(Dataset entries)

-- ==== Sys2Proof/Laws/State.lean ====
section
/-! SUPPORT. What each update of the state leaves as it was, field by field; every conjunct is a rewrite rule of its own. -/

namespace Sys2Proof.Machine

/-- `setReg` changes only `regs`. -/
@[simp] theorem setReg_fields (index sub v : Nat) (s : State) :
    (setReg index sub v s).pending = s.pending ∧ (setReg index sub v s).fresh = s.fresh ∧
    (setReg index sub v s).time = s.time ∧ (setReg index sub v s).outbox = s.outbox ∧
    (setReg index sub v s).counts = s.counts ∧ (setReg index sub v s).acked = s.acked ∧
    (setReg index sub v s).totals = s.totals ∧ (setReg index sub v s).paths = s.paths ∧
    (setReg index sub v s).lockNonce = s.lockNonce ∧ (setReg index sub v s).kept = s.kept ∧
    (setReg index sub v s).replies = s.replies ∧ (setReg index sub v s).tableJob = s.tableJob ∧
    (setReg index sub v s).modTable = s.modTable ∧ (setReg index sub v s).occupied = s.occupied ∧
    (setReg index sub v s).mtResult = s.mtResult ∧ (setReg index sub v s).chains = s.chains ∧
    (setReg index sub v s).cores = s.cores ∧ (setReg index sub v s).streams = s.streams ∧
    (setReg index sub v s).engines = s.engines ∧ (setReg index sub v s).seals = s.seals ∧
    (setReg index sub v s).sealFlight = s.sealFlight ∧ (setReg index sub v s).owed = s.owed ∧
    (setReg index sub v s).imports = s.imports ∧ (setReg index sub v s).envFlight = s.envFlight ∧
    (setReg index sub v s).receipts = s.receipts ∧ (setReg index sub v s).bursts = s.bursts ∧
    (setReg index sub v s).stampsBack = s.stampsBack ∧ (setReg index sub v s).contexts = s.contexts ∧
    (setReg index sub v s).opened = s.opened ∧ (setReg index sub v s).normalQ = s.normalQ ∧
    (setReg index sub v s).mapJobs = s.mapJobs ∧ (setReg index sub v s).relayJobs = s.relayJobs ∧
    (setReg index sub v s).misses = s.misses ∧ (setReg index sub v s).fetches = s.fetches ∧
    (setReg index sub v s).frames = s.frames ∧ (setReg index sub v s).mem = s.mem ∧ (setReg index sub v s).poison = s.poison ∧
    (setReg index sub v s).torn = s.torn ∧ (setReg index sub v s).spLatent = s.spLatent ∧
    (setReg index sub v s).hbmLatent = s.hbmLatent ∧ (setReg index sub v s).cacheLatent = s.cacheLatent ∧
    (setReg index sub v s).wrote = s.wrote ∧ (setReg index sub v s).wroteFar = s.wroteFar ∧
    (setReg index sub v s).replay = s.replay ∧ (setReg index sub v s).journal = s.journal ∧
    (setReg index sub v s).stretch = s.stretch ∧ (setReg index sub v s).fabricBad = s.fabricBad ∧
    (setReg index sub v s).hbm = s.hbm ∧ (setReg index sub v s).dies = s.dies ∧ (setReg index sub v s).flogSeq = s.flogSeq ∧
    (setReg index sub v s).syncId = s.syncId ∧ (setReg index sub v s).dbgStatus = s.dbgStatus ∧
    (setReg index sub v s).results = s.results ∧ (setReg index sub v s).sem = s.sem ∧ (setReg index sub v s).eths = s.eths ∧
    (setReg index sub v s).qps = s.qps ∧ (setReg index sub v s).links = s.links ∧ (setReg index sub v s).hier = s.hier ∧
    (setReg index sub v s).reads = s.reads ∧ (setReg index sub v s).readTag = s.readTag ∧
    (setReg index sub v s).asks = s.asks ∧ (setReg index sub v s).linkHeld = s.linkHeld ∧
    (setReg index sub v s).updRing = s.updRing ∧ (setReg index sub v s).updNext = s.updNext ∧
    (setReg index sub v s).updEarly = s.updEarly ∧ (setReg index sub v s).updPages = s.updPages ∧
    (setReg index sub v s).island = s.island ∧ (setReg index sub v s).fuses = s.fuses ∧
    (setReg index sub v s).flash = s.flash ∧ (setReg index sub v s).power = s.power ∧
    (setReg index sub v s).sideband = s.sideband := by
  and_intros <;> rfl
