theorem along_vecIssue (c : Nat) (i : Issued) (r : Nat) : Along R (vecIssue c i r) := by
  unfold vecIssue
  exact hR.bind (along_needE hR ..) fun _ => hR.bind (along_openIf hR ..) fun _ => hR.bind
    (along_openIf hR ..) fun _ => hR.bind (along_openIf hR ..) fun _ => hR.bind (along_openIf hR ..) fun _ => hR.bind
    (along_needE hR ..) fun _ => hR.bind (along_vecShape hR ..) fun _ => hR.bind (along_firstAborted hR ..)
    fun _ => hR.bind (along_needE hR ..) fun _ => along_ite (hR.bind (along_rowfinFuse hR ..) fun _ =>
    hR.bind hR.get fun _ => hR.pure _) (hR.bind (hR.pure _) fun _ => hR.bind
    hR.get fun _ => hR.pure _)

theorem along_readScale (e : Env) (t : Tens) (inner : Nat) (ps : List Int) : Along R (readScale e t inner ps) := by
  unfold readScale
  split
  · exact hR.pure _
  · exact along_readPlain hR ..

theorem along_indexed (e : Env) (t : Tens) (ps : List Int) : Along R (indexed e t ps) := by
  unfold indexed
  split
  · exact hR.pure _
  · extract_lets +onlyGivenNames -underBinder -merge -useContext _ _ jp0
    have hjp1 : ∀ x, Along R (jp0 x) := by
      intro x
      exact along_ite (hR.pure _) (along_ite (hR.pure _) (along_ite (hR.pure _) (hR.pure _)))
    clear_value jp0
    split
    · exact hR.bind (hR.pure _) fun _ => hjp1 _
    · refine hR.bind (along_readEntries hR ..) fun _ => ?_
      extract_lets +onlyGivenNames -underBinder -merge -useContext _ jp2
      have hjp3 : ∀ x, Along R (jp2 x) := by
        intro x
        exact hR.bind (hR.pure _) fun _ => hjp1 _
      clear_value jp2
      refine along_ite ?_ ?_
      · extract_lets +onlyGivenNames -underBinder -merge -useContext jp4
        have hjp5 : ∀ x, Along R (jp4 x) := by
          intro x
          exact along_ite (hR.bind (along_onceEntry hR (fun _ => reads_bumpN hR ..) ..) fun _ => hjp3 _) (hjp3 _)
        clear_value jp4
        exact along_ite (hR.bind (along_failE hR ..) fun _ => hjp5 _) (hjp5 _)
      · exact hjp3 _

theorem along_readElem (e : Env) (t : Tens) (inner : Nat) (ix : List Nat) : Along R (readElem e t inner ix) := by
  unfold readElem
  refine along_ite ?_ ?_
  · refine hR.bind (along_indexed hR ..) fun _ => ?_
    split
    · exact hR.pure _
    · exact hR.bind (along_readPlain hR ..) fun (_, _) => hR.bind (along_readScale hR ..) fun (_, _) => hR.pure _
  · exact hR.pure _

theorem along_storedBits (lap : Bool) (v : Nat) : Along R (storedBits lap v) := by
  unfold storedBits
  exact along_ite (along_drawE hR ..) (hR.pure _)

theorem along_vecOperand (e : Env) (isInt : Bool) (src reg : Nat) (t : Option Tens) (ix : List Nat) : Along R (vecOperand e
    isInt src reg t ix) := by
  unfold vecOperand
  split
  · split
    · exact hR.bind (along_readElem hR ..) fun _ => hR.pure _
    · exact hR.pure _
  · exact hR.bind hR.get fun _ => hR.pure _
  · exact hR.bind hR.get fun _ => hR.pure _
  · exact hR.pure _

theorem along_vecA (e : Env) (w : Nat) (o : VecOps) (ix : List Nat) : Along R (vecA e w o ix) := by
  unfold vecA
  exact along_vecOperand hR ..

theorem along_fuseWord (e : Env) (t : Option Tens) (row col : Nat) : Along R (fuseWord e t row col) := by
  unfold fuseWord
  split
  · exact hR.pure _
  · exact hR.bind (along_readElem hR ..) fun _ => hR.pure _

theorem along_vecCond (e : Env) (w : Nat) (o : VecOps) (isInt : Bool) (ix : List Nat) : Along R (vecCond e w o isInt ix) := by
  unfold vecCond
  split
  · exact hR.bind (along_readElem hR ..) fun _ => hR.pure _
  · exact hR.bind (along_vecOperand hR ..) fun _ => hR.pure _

▸ **What this task involves**
Nothing but the lines above from the one containing "theorem along_indexed (e" through the one containing "clear_value jp4" should appear in the answer, each repeated exactly.

▸ **Output of the task**
theorem along_indexed (e : Env) (t : Tens) (ps : List Int) : Along R (indexed e t ps) := by
  unfold indexed
  split
  · exact hR.pure _
  · extract_lets +onlyGivenNames -underBinder -merge -useContext _ _ jp0
    have hjp1 : ∀ x, Along R (jp0 x) := by
      intro x
      exact along_ite (hR.pure _) (along_ite (hR.pure _) (along_ite (hR.pure _) (hR.pure _)))
    clear_value jp0
    split
    · exact hR.bind (hR.pure _) fun _ => hjp1 _
    · refine hR.bind (along_readEntries hR ..) fun _ => ?_
      extract_lets +onlyGivenNames -underBinder -merge -useContext _ jp2
      have hjp3 : ∀ x, Along R (jp2 x) := by
        intro x
        exact hR.bind (hR.pure _) fun _ => hjp1 _
      clear_value jp2
      refine along_ite ?_ ?_
      · extract_lets +onlyGivenNames -underBinder -merge -useContext jp4
        have hjp5 : ∀ x, Along R (jp4 x) := by
          intro x
          exact along_ite (hR.bind (along_onceEntry hR (fun _ => reads_bumpN hR ..) ..) fun _ => hjp3 _) (hjp3 _)
        clear_value jp4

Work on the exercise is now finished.